SAMBA digest 1706

Dan Wilder dan at
Tue Jun 2 22:34:28 GMT 1998

> ------------------------------
> Date: Tue, 02 Jun 1998 17:28:41 +0000
> From: Jeff Wiegley <jeff at>
> To: samba at
> Subject: ARGH!! why does my samba server lose domain master elections??
> Message-ID: <35743649.5CF3502F at>
> Subject pretty much says it all.
> (And *please* don't point me BROWSING.txt since I've been there done
> that and it still doesn't work)

[ ... ]

> Now for my problem:
>   I have a samba machine which has the following WINS settings...
>      domain master = yes
>      local master = yes
>      os level = 255
>      preferred master = yes
>      wins support = yes
>   now, even though I have the os level set to a hideously high setting
>   which should beat everything out there I still keep getting beaten
>   by WinNT machines that are on my net.

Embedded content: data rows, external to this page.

/-- A segment entry from its bytes. -/
def Segment'.of (b : List Byte) : Segment' :=
  { first := rd b 0 4, rows := rd b 4 4, handle := rd b 8 2, baseOnly := bit (rd b 10 1) 0,
    alpha := (FloatFmt.fp32.decode (rd b 12 4)).1, bytes := b }

/-- The segment's adapter and site, after the checks of R129; the handle counts toward the limits of the core and step. -/
def Act.siteOf (d : MatDesc) (i : Nat) (s : Segment') : Act (Adapter × Site) := do
  let e ← get
  let det : Detail := .index 1 i
  Act.check (e.x.adapters.contains s.handle) .refusedContract det
  match e.w.adapter s.handle with
  | none => Act.fail .refusedContract det
  | some a =>
    match a.sites.find? fun x => x.wAddr == d.addrW with
    | none => Act.fail .refusedFormat det
    | some x =>
      Act.check (x.k == d.k && x.n == d.n) .refusedFormat det
      let used := ((e.w.stepOf e.x.id).map (·.adpUsed)).getD []
      let used := if used.contains (e.core, s.handle) then used else used ++ [(e.core, s.handle)]
      Act.check (decide ((used.filter fun u => u.1 == e.core).length ≤ 256)) .refusedFit det
      Act.check (decide ((used.map (·.2)).dedup.length ≤ 4096)) .refusedFit det
      Act.modW fun w => w.modStep e.x.id fun y => { y with adpUsed := used }
      return (a, x)

/-- The first factor A_a^T, r x K, as R130 stores it. -/
def Act.factorA (a : Adapter) (x : Site) (f : Fmt) : Act Mat := do
  let r' := padRank a.rank
  let q := f.rowElems
  if r' < 64 then
    let per := 64 / r'
    let vs ← Act.views f x.addrA (tilesOfA a.fmt a.rank x.k)
    let pos (r k : Nat) : Nat × Nat := (k / q / per, (k / q % per * r' + r) * q + k % q)
    return { rows := a.rank, cols := x.k,
             el := fun r k => if r < a.rank && k < x.k then ((vs[(pos r k).1]?).getD ⟨[], false⟩).el 0 (pos r k).2 else .zero,
             fmtAt := fun _ _ => f, views := fun b => if b = 0 then vs else [] }
  else
    let per := ceilDiv x.k q
    let vs ← (List.range (r' / 64)).mapM fun b => (List.range per).mapM fun t => Act.view f (tileAfter x.addrA (b * per + t))
    return Mat.ofViews f vs a.rank x.k 0

/-- The second factor B_a^T, N x r, as R130 stores it. -/
def Act.factorB (a : Adapter) (x : Site) (f : Fmt) : Act Mat := do
  let r' := padRank a.rank
  let q := f.rowElems
  if r' < q then
    let g := q / r'
    let vs ← Act.views f x.addrB (tilesOfB a.fmt a.rank x.n)
    let pos (n k : Nat) : Nat × Nat := (n / g / 64, n / g % 64 * q + n % g * r' + k)
    return { rows := x.n, cols := a.rank,
             el := fun n k => if n < x.n && k < a.rank then ((vs[(pos n k).1]?).getD ⟨[], false⟩).el 0 (pos n k).2 else .zero,
             fmtAt := fun _ _ => f,
             views := fun b => ((List.range vs.length).filter fun t => decide (t * 64 * g < (b + 1) * 64) && decide (b * 64 < (t + 1) * 64 * g)).filterMap
               fun t => vs[t]? }
  else
    let per := ceilDiv r' q
    let vs ← (List.range (ceilDiv x.n 64)).mapM fun b => (List.range per).mapM fun t => Act.view f (tileAfter x.addrB (b * per + t))
    return Mat.ofViews f vs x.n a.rank 0

/-- Rows of an operand, from row `i0` on. -/
def Mat.from (m : Mat) (i0 rows : Nat) : Mat :=
  { m with rows := rows, el := fun r k => m.el (i0 + r) k, fmtAt := fun r k => m.fmtAt (i0 + r) k,
           views := fun b => (rowBlocks (i0 + 64 * b) (min 64 (rows - 64 * b))).flatMap m.views }

/-- A factor as the engine's operand: with A or the adapter in BF16, both are widened to BF16 (R127). -/
def runAs (bf : Bool) (m : Mat) : Mat := if bf then { m with fmtAt := fun _ _ => .bf16 } else m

Me too.  Samba 1.9.18p7.  It doesn't happen right away, though.  Several
days of running, and nmbd begins losing elections consistently, although
it is still responding.

My workaround is a script that runs once a minute looking to see who is
master.  When it sees the samba server isn't, kills nmbd on the
server then restarts it.  Then all is fine for 5-10 days again.

>   So everynow and then my users come to me and say... "I can't seem to
>   see all the machines I should in the Network Neighborhood; why is that?"

Yup, that's what happened.

>   and of course I send a HUP to nmbd and check the log.nmb file and
>   sure enough some WinNT box came up, forced an election and won.
>   I thought an os level of 255 would beat *everything* out there so
>   why are NT machines still capable of becoming the domain master
>   browser???  The WinNT installations are just simple typical installations.
> Thanks for any help you can offer,
> - Jeff Wiegley

The script I'm running, once a minute from cron, as root:

# If master host loses samba browse master, restart nmbd.
/usr/bin/smbclient -N -U guest -L ${MASTER} |\
/bin/sed -n '/Workgroup..*Master/,$p' > ${TMPFILE}
b=$(/bin/fgrep ${MASTER} ${TMPFILE})
if [ "$b" ]; then
  if [ -f /root/RESTART_NMBD ]; then
    rm -f /root/RESTART_NMBD
    mail root <<EOF
${MASTER} nmbd regained browse master.
elif [ ! -f /root/RESTART_NMBD ]; then
    /bin/touch /root/RESTART_NMBD
    /usr/bin/killall -KILL nmbd
    /usr/sbin/nmbd -D
    echo "${MASTER} nmbd lost browse master:" >${TMPFILE}.1
    cat ${TMPFILE} >> ${TMPFILE}.1
    mail root < ${TMPFILE}.1
rm -f ${TMPFILE} ${TMPFILE}.1


Warning: TMPFILE should be located in a directory with write permissions
only to root.  Adjust paths as appropriate.

My guess is there's a static variable in nmbd that gets scribbled on
once in a while.  If somebody can suggest an appropriate debug
level to trap this thing closer to red-handed I'd be happy to
rotate log files frequently and have my little script save the
relevant chunk when it sees a problem.